/-! ### setPool -/

@[simp] theorem setPool_pending (p : Nat) (x : Pool) : (s.setPool p x).pending = s.pending := rfl
@[simp] theorem setPool_regs (p : Nat) (x : Pool) : (s.setPool p x).regs = s.regs := rfl
@[simp] theorem setPool_mem (p : Nat) (x : Pool) : (s.setPool p x).mem = s.mem := rfl
@[simp] theorem setPool_time (p : Nat) (x : Pool) : (s.setPool p x).time = s.time := rfl
@[simp] theorem setPool_subTick (p : Nat) (x : Pool) : (s.setPool p x).subTick = s.subTick := rfl
@[simp] theorem setPool_stamp (p : Nat) (x : Pool) : (s.setPool p x).stamp = s.stamp := rfl
@[simp] theorem setPool_freeCtr (p : Nat) (x : Pool) : (s.setPool p x).freeCtr = s.freeCtr := rfl
@[simp] theorem setPool_out (p : Nat) (x : Pool) : (s.setPool p x).out = s.out := rfl
@[simp] theorem setPool_climbs (p : Nat) (x : Pool) : (s.setPool p x).climbs = s.climbs := rfl
@[simp] theorem setPool_cores (p : Nat) (x : Pool) : (s.setPool p x).cores = s.cores := rfl
@[simp] theorem setPool_mcores (p : Nat) (x : Pool) : (s.setPool p x).mcores = s.mcores := rfl
@[simp] theorem setPool_jobs (p : Nat) (x : Pool) : (s.setPool p x).jobs = s.jobs := rfl
@[simp] theorem setPool_bufs (p : Nat) (x : Pool) : (s.setPool p x).bufs = s.bufs := rfl
@[simp] theorem setPool_gens (p : Nat) (x : Pool) : (s.setPool p x).gens = s.gens := rfl
@[simp] theorem setPool_wipes (p : Nat) (x : Pool) : (s.setPool p x).wipes = s.wipes := rfl
@[simp] theorem setPool_calls (p : Nat) (x : Pool) : (s.setPool p x).calls = s.calls := rfl
@[simp] theorem setPool_internalCpl (p : Nat) (x : Pool) : (s.setPool p x).internalCpl = s.internalCpl := rfl
@[simp] theorem setPool_bell (p : Nat) (x : Pool) : (s.setPool p x).bell = s.bell := rfl
@[simp] theorem setPool_lopEnded (p : Nat) (x : Pool) : (s.setPool p x).lopEnded = s.lopEnded := rfl
@[simp] theorem setPool_sbk (p : Nat) (x : Pool) : (s.setPool p x).sbk = s.sbk := rfl
@[simp] theorem setPool_pep (p : Nat) (x : Pool) : (s.setPool p x).pep = s.pep := rfl
@[simp] theorem setPool_wdn (p : Nat) (x : Pool) : (s.setPool p x).wdn = s.wdn := rfl
@[simp] theorem setPool_fuses (p : Nat) (x : Pool) : (s.setPool p x).fuses = s.fuses := rfl
@[simp] theorem setPool_pwr (p : Nat) (x : Pool) : (s.setPool p x).pwr = s.pwr := rfl
@[simp] theorem setPool_drcs (p : Nat) (x : Pool) : (s.setPool p x).drcs = s.drcs := rfl
@[simp] theorem setPool_rope (p : Nat) (x : Pool) : (s.setPool p x).rope = s.rope := rfl
@[simp] theorem setPool_crn (p : Nat) (x : Pool) : (s.setPool p x).crn = s.crn := rfl
@[simp] theorem setPool_pair (p : Nat) (x : Pool) : (s.setPool p x).pair = s.pair := rfl
@[simp] theorem setPool_host (p : Nat) (x : Pool) : (s.setPool p x).host = s.host := rfl
@[simp] theorem setPool_digs (p : Nat) (x : Pool) : (s.setPool p x).digs = s.digs := rfl
@[simp] theorem setPool_mapc (p : Nat) (x : Pool) : (s.setPool p x).mapc = s.mapc := rfl
@[simp] theorem setPool_keySlots (p : Nat) (x : Pool) : (s.setPool p x).keySlots = s.keySlots := rfl
@[simp] theorem setPool_poisoned (p : Nat) (x : Pool) : (s.setPool p x).poisoned = s.poisoned := rfl
@[simp] theorem setPool_tvsFrozen (p : Nat) (x : Pool) : (s.setPool p x).tvsFrozen = s.tvsFrozen := rfl
@[simp] theorem setPool_nch (p : Nat) (x : Pool) : (s.setPool p x).nch = s.nch := rfl
@[simp] theorem setPool_idxStore (p : Nat) (x : Pool) : (s.setPool p x).idxStore = s.idxStore := rfl
@[simp] theorem setPool_ports (p : Nat) (x : Pool) : (s.setPool p x).ports = s.ports := rfl
@[simp] theorem setPool_modules (p : Nat) (x : Pool) : (s.setPool p x).modules = s.modules := rfl
@[simp] theorem setPool_svc (p : Nat) (x : Pool) : (s.setPool p x).svc = s.svc := rfl
@[simp] theorem setPool_plans (p : Nat) (x : Pool) : (s.setPool p x).plans = s.plans := rfl
@[simp] theorem setPool_ckpts (p : Nat) (x : Pool) : (s.setPool p x).ckpts = s.ckpts := rfl
@[simp] theorem setPool_upd (p : Nat) (x : Pool) : (s.setPool p x).upd = s.upd := rfl
@[simp] theorem setPool_tvsBack (p : Nat) (x : Pool) : (s.setPool p x).tvsBack = s.tvsBack := rfl
@[simp] theorem setPool_harvested (p : Nat) (x : Pool) : (s.setPool p x).harvested = s.harvested := rfl
@[simp] theorem setPool_harvestedAt (p : Nat) (x : Pool) : (s.setPool p x).harvestedAt = s.harvestedAt := rfl
@[simp] theorem setPool_wipeJob (p : Nat) (x : Pool) : (s.setPool p x).wipeJob = s.wipeJob := rfl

-*-

Directions for this task: Give back, exactly as written, the stretch from the line with "s.mcores := rfl" through the line with "s.gens := rfl", and no other lines from the records above.

Answer space:
@[simp] theorem setPool_mcores (p : Nat) (x : Pool) : (s.setPool p x).mcores = s.mcores := rfl
@[simp] theorem setPool_jobs (p : Nat) (x : Pool) : (s.setPool p x).jobs = s.jobs := rfl
@[simp] theorem setPool_bufs (p : Nat) (x : Pool) : (s.setPool p x).bufs = s.bufs := rfl
@[simp] theorem setPool_gens (p : Nat) (x : Pool) : (s.setPool p x).gens = s.gens := rfl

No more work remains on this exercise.